From about 1920 until his death, his company Whiltley Oil and Refining engaged in oil drilling in California.

==Death==
Whitley died on June 3, 1931, at the Whitley Park Country Club on Ventura Boulevard near Van Nuys. He was buried in the Hollywood Memorial Park Cemetery, today named Hollywood Forever Cemetery. On his crypt is inscribed "The Father of Hollywood".

He was survived by his wife, a son and a daughter.

==Legacy==
It is estimated that Whitley founded more than 140 towns in his lifetime.

The Hollywood Citizen said of him after his death: "He is remembered by the affectionate title which his community long ago bestowed upon him, the 'Father of Hollywood.'"

He was identified with the founding of Home Savings Bank, the First National Bank of Hollywood, the First National Bank of Van Nuys, and the State Banks of Owensmouth (Canoga Park), Reseda, and Corcoran.

Whitley donated large parcels of land and money for civic use. The donations were used to finance public schools, libraries, parks, landscaping, streets, transportation, lighting and churches.

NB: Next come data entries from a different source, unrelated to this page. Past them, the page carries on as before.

-- ==== Sys2Proof/Tests/Witness11.lean ====
section
/-! SUPPORT. Witnesses: for each clause of a statement, a state and operands that meet its hypotheses together (Witness11). -/

namespace Sys2Proof.Tests
open Sys2Proof Sys2Proof.Machine
set_option maxRecDepth 100000
set_option linter.unusedVariables false
set_option Elab.async false

def rg (k v : Nat) (s : State) : State := s.setReg k (w32 v)
def sec_ (f : Sec → Sec) (s : State) : State := { s with sec := f s.sec }
def tel_ (f : Tel → Tel) (s : State) : State := { s with tel := f s.tel }
def linked (s : State) : State := { s with net := { s.net with port := { s.net.port with link := .up8 } } }
/-- A session of peer 5 with every role. -/
def session_ : Session := ⟨1, 5, 0xFF, 1, [], [], 0, 0, 0⟩
def managed : State := sec_ (fun x => { x with sessions := [session_] }) idle
def guest : State := sec_ (fun x => { x with sessions := [{ session_ with roles := 0 }] }) idle
def opening_ (entry : Nat) : Opening := ⟨7, entry, [1, 2, 3, 4], 9, [], 0, false, [], [], [], [], [], [], false⟩
def opening (l : List Opening) : State := sec_ (fun x => { x with openings := l }) idle
def third : List Byte := [0, 0, 0, 7] ++ List.replicate 132 0
def tagged (b : Bool) : Sec := { sec0 with copyA := if b then ⟨[], 0, false⟩ else ⟨[1], 4, true⟩, copyB := if b then ⟨[1], 4, true⟩ else ⟨[], 0, false⟩, sessions := [session_] }
def tagState (b : Bool) : State := { idle with sec := tagged b }
def repair_ : Repair := ⟨.siloFence, 0, 1, none, 0, [], false, 0⟩
/-- A sender; a trace record of trace code 0x0100 of bay 1; peer 5 is down. -/
def src_ : NetEnd := ⟨[9, 9, 9, 9], 1000, [2, 0, 0, 0, 0, 9], 0, false⟩
def traced : List Byte := [2, 0, 1] ++ List.replicate 13 0 ++ [0, 1] ++ List.replicate 14 0
def tx0 (s : State) : State := s.setPeer 5 { Peer.fresh with down := true }
theorem longer (l : List Byte) : l ≠ l ++ [0] := fun h => by have := congrArg List.length h; simp at this
/-- A set that is not signed. -/
theorem witness_fwVerify_unsigned : ∃ (s : State) (p : Nat), s.MayManage p .admin ∧ fwSignatureGood (s.sec.slot s.sec.inactive) = false :=
  ⟨managed, 5, by decide +kernel⟩
/-- A set that is signed and new enough, or too old, would need a signature; a handover that begins, and one that may not. -/
theorem witness_fwHandover :
    (∃ (s : State) (p : Nat), s.MayManage p .admin ∧ s.tel.running = none ∧ (s.effectOf p 7).sec.verified = true ∧ (s.effectOf p 7).sec.onTrial = false ∧
      (s.effectOf p 7).standby ≠ none) ∧
    (∃ (s : State) (p : Nat), s.MayManage p .admin ∧ s.tel.running = none ∧
      ((s.effectOf p 7).sec.verified = false ∨ (s.effectOf p 7).sec.onTrial = true ∨ (s.effectOf p 7).standby = none)) :=
  ⟨⟨(sec_ (fun x => { x with verified := true }) managed).setCp 3 ⟨.standby, none, []⟩, 5, by decide +kernel⟩, ⟨managed, 5, by decide +kernel⟩⟩
/-- Export goes to peer 5, which is bound and linked. -/
def exporting (s : State) : State := rg Reg.TEL_CTRL 1 (rg Reg.EB_TELEM_PEER 0x80000005 (rg (peerWord 5 0) 1 (linked s)))
def ring_ (l : SquallLevel) (s : State) : State := s.setRing 0 { SubRing.laid 0 0 0 with level := l }
def cpIn (r : CpRole) (s : State) : State := s.setCp 3 ⟨r, none, []⟩
def untap : State := { idle with power := { idle.power with phase := .unpowered } }

theorem witness_SessionsOpenAndClose_1 :
    ∃ (s : State) (source : NetEnd) (address mac payload record : List Byte) (port tag : BitVec 16) (vlan : BitVec 12) (ipv6 : Bool), s.inService = false :=
  ⟨{ idle with power := { idle.power with phase := .restart } }, src_, [], [], [], [], 0, 0, 0, false, by decide +kernel⟩

theorem witness_SessionsOpenAndClose_2 :
    ∃ (s : State) (source : NetEnd) (tag : BitVec 16) (record : List Byte), ∃ c, s.inService = true ∧ s.claimFault record = some c :=
  ⟨idle, src_, 0, [], mgmtBadOp, by decide +kernel⟩

theorem witness_SessionsOpenAndClose_3 :
    ∃ (s : State) (source : NetEnd) (tag : BitVec 16) (record : List Byte), s.inService = true ∧ s.sec.roots ≠ [] :=
  ⟨idle, src_, 0, [], by decide +kernel⟩

theorem witness_SessionsOpenAndClose_4 :
    ∃ (s : State) (address mac payload : List Byte) (port tag : BitVec 16) (vlan : BitVec 12) (ipv6 : Bool), ∃ c, s.inService = true ∧ s.open1Fault address port ipv6 payload = some c :=
  ⟨idle, [], [], [], 0, 0, 0, false, mgmtBadOp, by decide +kernel⟩

theorem witness_SessionsOpenAndClose_5 :
    ∃ (s : State) (source : NetEnd) (tag : BitVec 16) (payload : List Byte), let named := s.sec.openings.find? fun o => o.id.toNat = beNat (payload.take 4)
      ∃ o c, s.inService = true ∧ named = some o ∧ payload.length = 136 ∧ s.open3Fault payload = some c :=
  ⟨opening [opening_ 5], src_, 0, third, opening_ 5, mgmtEntry, by decide +kernel⟩

theorem witness_SessionsOpenAndClose_6 :
    ∃ (s : State) (source : NetEnd) (tag : BitVec 16) (payload : List Byte), let named := s.sec.openings.find? fun o => o.id.toNat = beNat (payload.take 4)
      ∃ c, s.inService = true ∧ (named = none ∨ payload.length ≠ 136) ∧ s.open3Fault payload = some c :=
  ⟨idle, src_, 0, third, mgmtState, by decide +kernel⟩

theorem witness_SessionsOpenAndClose_7 :
    ∃ (s : State) (session : Word), (s.sec.openings.find? fun o => o.id = session) = none :=
  ⟨idle, 7, by decide +kernel⟩

theorem witness_SessionsOpenAndClose_8 :
    ∃ (s : State) (session : Word), ∃ o, (s.sec.openings.find? fun o => o.id = session) = some o :=
  ⟨opening [opening_ 5], 7, opening_ 5, by decide +kernel⟩

theorem witness_SessionsOpenAndClose_9 :
    ∃ (s : State) (peer : Fin 16384) (tag : BitVec 16), s.session peer.val = none :=
  ⟨idle, 16383, 0, by decide +kernel⟩

theorem witness_SessionsOpenAndClose_10 :
    ∃ (s : State) (peer : Fin 16384) (tag : BitVec 16), ∃ x, s.session peer.val = some x :=
  ⟨managed, 5, 0, session_, by decide +kernel⟩

theorem witness_ManagementOperations_1 :
    ∃ (s : State) (peer : Fin 16384) (tag : BitVec 16), ∃ (kind : Byte) (key : List Byte), s.MayManage peer.val .admin ∧ key.length = 133 ∧ kind = 0 ∧ s.sec.roots.length < 8 :=
  ⟨managed, 5, 0, 0, List.replicate 133 4, by decide +kernel⟩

At the time of his death, he was practically insolvent, having lost heavily in real estate developments.

Streets named after Whitley include:
- Hobart Blvd
- Whitley Heights, Los Angeles - a residential neighborhood, historic preservation overlay zone in the Hollywood Hills neighborhood of Los Angeles, CA.
- Whitley Avenue, Los Angeles - a north–south street, begins on Hollywood Blvd. in Hollywood, running to Whitley Terrace in Whitley Heights.
- Whitley Terrace - an east–west street, in Whitley Heights, Hollywood.
- Whitley Terrace Steps - goes from Milner Road to Emmet Terrace.
- Whitley Avenue - main street in Corcoran, California.